Some of those questions can be: How & why did you get started? How are you executing in your home market? How do you think your brand translates in a remote market? What is your marketing budget? How are your operations set up to support the market? Can you support the product in the market, will there be out of stock issues? and What ground level support can you provide?

“You have to truly explain why a consumer would form an attachment to your brand than the 50 local breweries in the area,” Vohra said. “To truly answer the question correctly, you have to know the “soul” of your beer and brand. Your passion matters, share it with them.”

Emmons also said that his company red flags any potential partner that doesn’t have a QC lab on site now.

“Quality separates everybody,” he said, saying he doesn’t believe in a “Craft Beer Bubble” per se. He thinks those that do their due diligence in quality will stay around. “I do think quality will separate the herd.”

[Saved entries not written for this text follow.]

/-! ### WR_DAC against one reference device: the cache and the device agree -/

/-- From the open port, a word whose acceptance leaves a fast write due puts its pair both in the cache and
in the present device of ADDR. -/
theorem run_of_fastWriteDue_at_device {cw : CmdWord} {rest : List Request} {d : Device}
    (hready : s.Ready) (hhost : s.host = .word cw :: rest) (henv : s.env = .devices [d])
    (hown : d.devAddr = s.addr) (haddr : s.addr ≠ Config.broadcast) (hpresent : d.present = true)
    (hbusy : d.busy = false) (hu : FastWriteDue s.settleDevices u m v)
    (hexec : exec (decodeCommand cw) s.settleDevices = .next u.wrDac) :
    ∃ t d', run 3 s = .next t ∧ t.env = .devices [d'] ∧ t.mode = some m ∧ t.value = some v ∧
      d'.dmode = m ∧ d'.dval = v ∧
      t.outputs.head? = some (.done { status := .ok, ack := true } none) := by
  have hstep : step s = .next u.wrDac := (step_of_request hready hhost).trans hexec
  have hset : u.addr = s.addr := hu.addr.trans s.settleDevices_addr
  have hdevices : u.env = .devices [d.settle s.draws] := by
    rw [hu.env, State.settleDevices_of_devices henv, List.map_singleton]
  have hm : u.modeRead = m := u.modeRead_of_some hu.mode
  have hv : u.keepMode.valueRead = v := by
    rw [u.keepMode_valueRead_of_some hu.mode, u.valueRead_of_some hu.value]
  obtain ⟨t, d', hrun, hw⟩ := fastWritten_of_step_wrDac hstep
    (by rw [hu.resetReq, s.settleDevices_resetReq, hready.noReset]) hu.cur (hset ▸ haddr) hdevices
    (by rw [Device.settle_devAddr, hset, hown]) (d.settle_busy_of_not _ hbusy)
  refine ⟨t, d', hrun, hw.env, hm ▸ hw.mode, hv ▸ hw.value, hm ▸ hw.dmode, hv ▸ hw.dval, ?_⟩
  rw [hw.outputs, Device.settle_present, hpresent, List.head?_cons]

/-- Settles O53: the pair that WR_DAC sends is the cache's own, with the held half unaltered. -/
theorem cacheAgreesWithTheDeviceAfterAFastWrite :
    Obligations.CacheAgreesWithTheDeviceAfterAFastWrite := by
  intro s cw rest d m v hready hhost henv hown haddr hpresent hbusy hmode hvalue
  obtain ⟨-, -, -, -, hsetmode, -, hwru12, -⟩ := commandRowsAreSelectedByMaskAndMatch cw
  have hidle : s.settleDevices.phase = .idle := s.settleDevices_phase.trans hready.phase
  refine ⟨fun hrow => ?setmode, fun hrow => ?wru12⟩
  case setmode =>
    have hexec := hsetmode.mp hrow ▸ exec_setmode_of_idle hidle (cw.extractLsb' 16 2)
    exact run_of_fastWriteDue_at_device hready hhost henv hown haddr hpresent hbusy
      (fastWriteDue_setmode (s.settleDevices_value.trans hvalue)) hexec
  case wru12 =>
    have hexec := hwru12.mp hrow ▸ exec_wru12_of_idle hidle (cw.extractLsb' 0 16)
    rw [trunc12_field] at hexec
    exact run_of_fastWriteDue_at_device hready hhost henv hown haddr hpresent hbusy
      (fastWriteDue_wru12 (s.settleDevices_mode.trans hmode)) hexec

end Sys2Proof.Machine
end

section
/-! RDEEPROM and WREEPROM (42_eeprom.md): their acceptance, the block's step on a frame of POLL_READY, and the
whole commands against any number of listed not-ready frames. -/

namespace Sys2Proof.Machine

variable {s u : State} {f g : StatusFrame} {as : List Answer}

/-! ### Acceptance -/

theorem exec_rdeeprom_of_idle (h : s.phase = .idle) :
    exec .rdeeprom s = .next (s.accept .rdeeprom false).pollReady :=
  State.whenIdle_of_idle h

theorem exec_wreeprom_of_idle (h : s.phase = .idle) (m : PowerMode) (v : BitVec 16) :
    exec (.wreeprom m v) s =
      .next { s.accept .wreeprom false with lm := m, lv := trunc12 v }.pollReady :=
  State.whenIdle_of_idle h

/-- Settles O19: an acceptance and the first read of POLL_READY update the named fields and no other. -/
theorem eepromCommandsStartPolling : Obligations.EepromCommandsStartPolling := by
  refine fun s hidle => ⟨exec_rdeeprom_of_idle hidle, fun m v => ?_⟩
  rw [exec_wreeprom_of_idle hidle, trunc12_eq_setWidth]
  rfl

/-! ### One frame of POLL_READY -/

/-- The limit is not reached: there is none, or the count is below it (42_eeprom.md R130 (e)). -/
theorem limitReached_eq_false_iff {limit : Option Nat} {k : Nat} :
    limitReached limit k = false ↔ ∀ n, limit = some n → k < n := by
  cases limit <;> simp [limitReached]

/-- Below the limit a not-ready frame is counted and followed by the next read. -/
theorem State.pollAgain_of_below (h : ∀ n, s.cfg.pollLimit = some n → s.polls + 1 < n) :
    s.pollAgain = { s with polls := s.polls + 1 }.issueRead .wPoll := by
  rw [State.pollAgain, limitReached_eq_false_iff.mpr h]
  rfl

/-- At the limit a not-ready frame is counted and ends the command with TIMEOUT. -/
theorem State.pollAgain_of_reached {n : Nat} (hlimit : s.cfg.pollLimit = some n)
    (h : n ≤ s.polls + 1) : s.pollAgain = { s with polls := s.polls + 1 }.raiseTimeout := by
  simp [State.pollAgain, limitReached, hlimit, h]

/-- A frame that is not ready is counted, whichever command polls. -/
theorem State.takeStatus_of_notReady (hphase : s.phase = .wPoll) (hrdy : f.b0.getLsbD 7 = false) :
    s.takeStatus f = .next s.pollAgain := by
  simp only [State.takeStatus, State.takePollFrame, rdy, hphase, hrdy]
  rfl

/-- A ready frame ends RDEEPROM, which returns the frame's EEPROM fields. -/
theorem State.takeStatus_of_rdeeprom (hphase : s.phase = .wPoll) (hrdy : f.b0.getLsbD 7 = true)
    (hcur : s.cur = .rdeeprom) :
    s.takeStatus f = .next (s.finish
      { status := .ok, mode := (unpackEeprom f).1, value := (unpackEeprom f).2 } none) := by
  simp only [State.takeStatus, State.takePollFrame, rdy, hphase, hrdy, hcur, if_true]

/-- A ready frame makes WREEPROM send its write. -/
theorem State.takeStatus_of_wreeprom (hphase : s.phase = .wPoll) (hrdy : f.b0.getLsbD 7 = true)
    (hcur : s.cur = .wreeprom) : s.takeStatus f = .next s.writeEeprom := by
  simp only [State.takeStatus, State.takePollFrame, rdy, hphase, hrdy, hcur, if_true]

/-- Settles O24: a not-ready frame goes to the limit's two cases, a ready one to the two commands. -/
theorem pollingFollowsTheReadyBit : Obligations.PollingFollowsTheReadyBit := by
  intro s f hphase
  refine ⟨fun hrdy hbelow => ?next, fun n hrdy hlimit hreached => ?timeout,
    fun hrdy hcur => State.takeStatus_of_rdeeprom hphase hrdy hcur,
    fun hrdy hcur hkeep => ?uncached, fun hrdy hcur hupdate => ?cached⟩
  case next =>
    calc exec (.frameStatus f) s
      _ = .next s.pollAgain := State.takeStatus_of_notReady hphase hrdy
      _ = _ := by rw [State.pollAgain_of_below hbelow, State.issueRead, ← hphase]; rfl
  case timeout =>
    calc exec (.frameStatus f) s
      _ = .next s.pollAgain := State.takeStatus_of_notReady hphase hrdy
      _ = _ := by rw [State.pollAgain_of_reached hlimit hreached]; rfl
  case uncached =>
    calc exec (.frameStatus f) s
      _ = .next s.writeEeprom := State.takeStatus_of_wreeprom hphase hrdy hcur
      _ = _ := by simp [State.writeEeprom_spec, hkeep]
  case cached =>
    calc exec (.frameStatus f) s
      _ = .next s.writeEeprom := State.takeStatus_of_wreeprom hphase hrdy hcur
      _ = _ := by simp [State.writeEeprom_spec, hupdate]

/-! ### Not-ready frames in a row -/

/-- The block waits for the answer to a read of POLL_READY, and no reset is raised. -/
structure State.Polling (s : State) : Prop where
  phase : s.phase = .wPoll
  bus : s.bus = .reading s.addr
  noReset : s.resetReq = none

/-- The block after `k` more not-ready frames, each counted and followed by a read, with the answers `as`
left. -/
def State.polled (k : Nat) (as : List Answer) (s : State) : State :=
  { s with
    polls := s.polls + k, env := .answers as
    outputs := List.replicate k (.busRead s.addr Config.statusLen) ++ s.outputs }

/-- The block with the status frame `f` on the bus as the answer to its read, and the answers `as` left. -/
def State.answered (f : StatusFrame) (as : List Answer) (s : State) : State :=
  { s with bus := .rdRsp (statusBytes f), env := .answers as }

theorem State.Polling.pollReady (h : u.resetReq = none) : u.pollReady.Polling := ⟨rfl, rfl, h⟩

theorem State.Polling.polled (hs : s.Polling) (k : Nat) (as : List Answer) :
    (s.polled k as).Polling := ⟨hs.phase, hs.bus, hs.noReset⟩

theorem State.polled_zero (henv : s.env = .answers as) : s.polled 0 as = s := by
  rw [State.polled, ← henv]
  rfl

theorem State.polled_polled (j k : Nat) (as' as : List Answer) (s : State) :
    (s.polled j as').polled k as = s.polled (j + k) as := by
  simp only [State.polled, ← List.append_assoc, List.replicate_append_replicate, Nat.add_assoc,
    Nat.add_comm j k]

/-- The listed frame is the answer to the read. -/
theorem step_of_polling_of_answers (hs : s.Polling)
    (henv : s.env = .answers (.bytes (statusBytes f) :: as)) :
    step s = .next (s.answered f as) := by
  rw [step_of_reading hs.noReset hs.bus, State.settleDevices_of_answers henv,
    State.serveRead_of_answers_cons henv, Answer.onBus, State.answered]

/-- The block takes the frame that answers its read. -/
theorem step_of_answered (hs : s.Polling) :
    step (s.answered f as) = (s.answered f as).takeStatus f := by
  rw [step_of_statusFrame (s := s.answered f as) hs.noReset rfl, State.settleDevices_of_answers rfl]

/-- A not-ready frame below the limit is counted and followed by the next read. -/
theorem step_of_answered_notReady (hs : s.Polling) (hrdy : f.b0.getLsbD 7 = false)
    (hbelow : ∀ n, s.cfg.pollLimit = some n → s.polls + 1 < n) :
    step (s.answered f as) = .next (s.polled 1 as) := by
  have hphase : (s.answered f as).phase = .wPoll := hs.phase
  have hnext := State.pollAgain_of_below (s := s.answered f as) hbelow
  rw [step_of_answered hs, State.takeStatus_of_notReady hphase hrdy, hnext]
  simp [State.issueRead, State.answered, State.polled, hs.phase, hs.bus]

/-- Not-ready frames below the limit, by induction on their list: two steps for each, the environment's and
the block's. -/
theorem run_of_notReadyFrames {fs : List StatusFrame} (hs : s.Polling)
    (henv : s.env = .answers (fs.map (fun f => .bytes (statusBytes f)) ++ as))
    (hrdy : ∀ f ∈ fs, f.b0.getLsbD 7 = false)
    (hbelow : ∀ n, s.cfg.pollLimit = some n → s.polls + fs.length < n) :
    run (2 * fs.length) s = .next (s.polled fs.length as) := by
  induction fs generalizing s with
  | nil => exact congrArg Host.Outcome.next (State.polled_zero henv).symm
  | cons f fs ih =>
    rw [List.length_cons] at hbelow ⊢
    have hanswer := step_of_polling_of_answers hs henv
    have htake := step_of_answered_notReady (as := fs.map (fun f => .bytes (statusBytes f)) ++ as) hs
      (hrdy f List.mem_cons_self) fun n hn => by have := hbelow n hn; omega
    have hrest := ih (hs.polled 1 _) rfl (fun f hf => hrdy f (List.mem_cons_of_mem _ hf))
      fun n hn => by have := hbelow n hn; simp only [State.polled]; omega
    rw [State.polled_polled, Nat.add_comm 1] at hrest
    exact (run_succ_of_step hanswer _).trans ((run_succ_of_step htake _).trans hrest)

/-! ### Whole commands -/

/-- The block that has begun POLL_READY in `u` and seen `k` not-ready frames, with the frame `g` on the bus
as the answer to its last read and the answers `as` left. -/
def State.frameAfterPolls (k : Nat) (g : StatusFrame) (as : List Answer) (u : State) : State :=
  { u with
    polls := k, phase := .wPoll, bus := .rdRsp (statusBytes g), env := .answers as
    outputs := List.replicate (k + 1) (.busRead u.addr 5) ++ u.outputs }

theorem State.answered_polled_pollReady (k : Nat) (g : StatusFrame) (as' as : List Answer)
    (u : State) : (u.pollReady.polled k as').answered g as = u.frameAfterPolls k g as := by
  simp [State.answered, State.polled, State.pollReady, State.issueRead, State.frameAfterPolls,
    Config.statusLen, List.replicate_succ']

/-- A command whose acceptance begins POLL_READY in `u`, up to the ready frame: the acceptance, two steps
for each not-ready frame, and the environment's step on the last read. -/
theorem run_of_step_pollReady {fs : List StatusFrame} (hstep : step s = .next u.pollReady)
    (hreq : u.resetReq = none)
    (henv : u.env = .answers
      (fs.map (fun f => .bytes (statusBytes f)) ++ .bytes (statusBytes g) :: as))
    (hrdy : ∀ f ∈ fs, f.b0.getLsbD 7 = false)
    (hbelow : ∀ n, u.cfg.pollLimit = some n → fs.length < n) :
    run (2 * fs.length + 2) s = .next (u.frameAfterPolls fs.length g as) := by
  have hpolling : u.pollReady.Polling := .pollReady hreq
  have hwait := run_of_notReadyFrames hpolling henv hrdy (by simpa using hbelow)
  have hanswer := step_of_polling_of_answers
    (hpolling.polled fs.length (.bytes (statusBytes g) :: as)) rfl
  rw [State.answered_polled_pollReady] at hanswer
  exact (run_succ_of_step hstep _).trans
    ((run_add_of_run hwait 1).trans (run_one_of_step hanswer))
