-- ==== Sys2Proof/Config.lean ====
section
/-! DEFINITION. The implementation parameters of rule R6, the three modes of rules R2 and R45, and the one free
value. -/

namespace Sys2Proof

/-- The three decoding modes, fixed at construction (rule R2). -/
inductive Mode where
  | standard
  | buxtonFull
  | buxtonHalf
  deriving DecidableEq, Repr

/-- The encoding of `cfg_mode` and `cfgMode` (rule R45). -/
def Mode.code : Mode → ModeCode
  | .standard => 0b00#2
  | .buxtonFull => 0b01#2
  | .buxtonHalf => 0b10#2

/-- The mode a code stands for; `0b11` encodes none (rule R45). -/
def Mode.ofCode (c : ModeCode) : Option Mode :=
  if c = 0b00#2 then some .standard
  else if c = 0b01#2 then some .buxtonFull
  else if c = 0b10#2 then some .buxtonHalf
  else none

/-- `SAME_CYCLE_ORDER`: how a producer and a consumer operation in one cycle are ordered (rules R6, R34). -/
inductive SameCycleOrder where
  | consumerFirst
  | producerFirst
  deriving DecidableEq, Repr

/-- `OVERFLOW_POLICY`: what an increment past `±CNT_MAX` does (rules R6, R17). -/
inductive OverflowPolicy where
  | saturate
  | fault
  deriving DecidableEq, Repr

/-- The parameters of rule R6 that a model takes as configuration arguments. -/
structure Params where
  /-- `COUNTER_W`, the width of `rawCounter`. -/
  counterW : Nat
  /-- `STEPS_W`, the width of `cfgSpc`. -/
  stepsW : Nat
  /-- `TIME_W`, the width of `now_ms` and `lastTs`. -/
  timeW : Nat
  /-- `FAST_MS`, the first acceleration threshold. -/
  fastMs : Nat
  /-- `SLOW_MS`, the second acceleration threshold. -/
  slowMs : Nat
  /-- `FAST_MUL`, the multiplier below `FAST_MS`. -/
  fastMul : Nat
  /-- `SLOW_MUL`, the multiplier from `FAST_MS` up to but not including `SLOW_MS`. -/
  slowMul : Nat
  /-- `BASE_MUL`, the multiplier at or above `SLOW_MS`. -/
  baseMul : Nat
  /-- `SAME_CYCLE_ORDER`. -/
  order : SameCycleOrder
  /-- `OVERFLOW_POLICY`. -/
  overflow : OverflowPolicy
  deriving DecidableEq, Repr

/-- The defaults of rule R6: the hardware specified. -/
def Params.default : Params :=
  { counterW := 16, stepsW := 8, timeW := 32, fastMs := 25, slowMs := 60,
    fastMul := 4, slowMul := 2, baseMul := 1, order := .consumerFirst, overflow := .saturate }

/-- `CNT_MAX`, the largest magnitude `rawCounter` may hold (rules R6, R17). -/
def Params.cntMax (p : Params) : Nat := 2 ^ (p.counterW - 1) - 1

/-- `RESP_W`, the width of the response (rule R6). -/
def Params.respW (p : Params) : Nat := p.counterW + 2

/-- The response of the `n`th accelerated result that does not fit the `w` bits of `r_data`. A free value: rule R74
shows the fit for the default multipliers, and no rule states a result past it (log 14). -/
opaque Config.freeResponse : Nat → (w : Nat) → BitVec w

end Sys2Proof
end

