-- ==== Sys2Proof/Machine/Flags.lean ====
section
/-! DEFINITION. The block has no status flags and no condition codes (rule R24). What it has in their place: the
direction flags in a Buxton ROM word, which live only inside a DECODE (rules R24, R48), and the response registers
(rule R49). -/

namespace Sys2Proof.Machine

/-- `res[3:0]`, the next automaton state; bit 3 is 0 in every stored word, so the 3-bit register holds it (rule R48). -/
def romNext (w : RomWord) : FsmRow := w.extractLsb' 0 3

/-- `res[4]`, the direction flag CW (rule R48). -/
def romCw (w : RomWord) : Bool := w.getLsbD 4

/-- `res[5]`, the direction flag CCW (rule R48). -/
def romCcw (w : RomWord) : Bool := w.getLsbD 5

/-- What a ROM word's flags add to `rawCounter`: CW is tested first (rule R57). -/
def romDelta (w : RomWord) : Int := if romCw w then 1 else if romCcw w then -1 else 0

/-- `UpdateResp`: the response registers at the end of a cycle, for the consumer operation's result (rule R49). -/
def updateResp (res : Option Int) (s : State) : State :=
  match res with
  | none => s.setResponse false s.respData
  | some v => s.setResponse true v

end Sys2Proof.Machine
end

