-- ==== Sys2Proof/Machine/Dispatch.lean ====
section
/-! DEFINITION. One operation on its port: each arm calls the operation's meaning. -/

namespace Sys2Proof.Machine

def exec (i : Instr) (s : State) : Host.Outcome State Fault Refusal :=
  match i with
  | .nop port => Sys2Proof.Machine.execNop port s
  | .decode code => Sys2Proof.Machine.execDecode code s
  | .init code => Sys2Proof.Machine.execInit code s
  | .reset => Sys2Proof.Machine.execReset s
  | .xraw => Sys2Proof.Machine.execXraw s
  | .xnorm => Sys2Proof.Machine.execXnorm s
  | .xacc => Sys2Proof.Machine.execXacc s

end Sys2Proof.Machine
end

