-- ==== Sys2Proof/Machine/Cycle.lean ====
section
/-! DEFINITION. One clock edge: construction, or one cycle of the two ports (rules R34, R90), and placing a word on the
port it is legal on. -/

namespace Sys2Proof.Machine

/-- The operation on `c_op` at this edge (rules R34, R42). -/
def consumerInstr (s : State) : Instr := portInstr .consumer s.pins.cOp

/-- The operation on `p_op` at this edge (rules R34, R42). -/
def producerInstr (s : State) : Instr := portInstr .producer s.pins.pOp

/-- `Cycle`: both operations, one after the other in `SAME_CYCLE_ORDER`, the second seeing the writes of the first
(rule R34). A consumer operation's meaning writes the response registers itself; DECODE touches neither of them, so
this is rule R34's order with its `UpdateResp` last (log 7). -/
def cycle (s : State) : Result :=
  match s.params.order with
  | .consumerFirst => andThen (exec (consumerInstr s) s) (exec (producerInstr s))
  | .producerFirst => andThen (exec (producerInstr s) s) (exec (consumerInstr s))

/-- One rising edge of `clk` (rules R34, R90). -/
def edge (s : State) : Result := if s.pins.rst then .next (construct s) else cycle s

/-- The port values with the word `w` on the port it is legal on and NOP on the other (rule R50). -/
def placeWord (x : Pins) (w : OpWord) : Pins :=
  match wordPort w with
  | .producer => { x with rst := false, pOp := w, cOp := 0x00#8 }
  | .consumer => { x with rst := false, pOp := 0x00#8, cOp := w }

end Sys2Proof.Machine
end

Being able to sell a beer outside a home market and not just rely on the wholesaler as a sales force is another factor that Norgrove said breweries have to take note of.

“Don’t be happy with them selling your beer. That’s the stupidest thing in the world,” he said. “They make it available, you have to sell it. The pull-through marketing is what a brewery has to do.

“The sales job for a brewery doesn’t go away when you get a wholesaler, it now becomes more intense.”

Norgrove said a brewery needs to have a plan that the wholesaler can support as well — with stickers, POS marketing and other such swag.

“But they can’t do it without you giving them the tools to do it,” he said of the wholesaler.

Emmons agreed, saying that if a Iowa brewery, for example, wanted to distribute in Ohio and didn’t bring in a local rep, he knows it won’t be a good relationship.

“Our book is getting larger with more variety,” he said. “Our buyers will remember the reps, if the closest rep is going to live in Iowa, then we know how things are going to go.”

Even having the right packaging can be an issue. Craft beer isn’t just 12-ounce cans and longneck bottles. Large bottle formats, 16-ounce cans and other such anomalies can have wholesalers shy away.

“Not all retailers have a place for those sizes,” Emmons said. “The bomber market is a tough market, so is 16-ounce cans.

“Consumers don’t want to do the liquid math and costs ratio for a six pack of 12-ounce cans versus a four pack of 16-ounce cans. Even major sellers like Sierra Nevada see trouble in those formats.”

For all the headache that it can be, in the end it’s a business decision that a brewery has to make after weighing its options and knowing why distribution is there.

“It’s a cost-transfer business,” Norgrove said. “Distributors exist because they can more effectively transfer the cost of getting the product from the brewery to the consumer. If they brewery could do it, then they would do it, but you can’t do that shipping to New York or Texas or Japan, it’s not cost effective.

“By that nature, the distributor has to assume some of that cost in the way of promotion, inventory and reaching accounts that you yourself as a brewery can not.”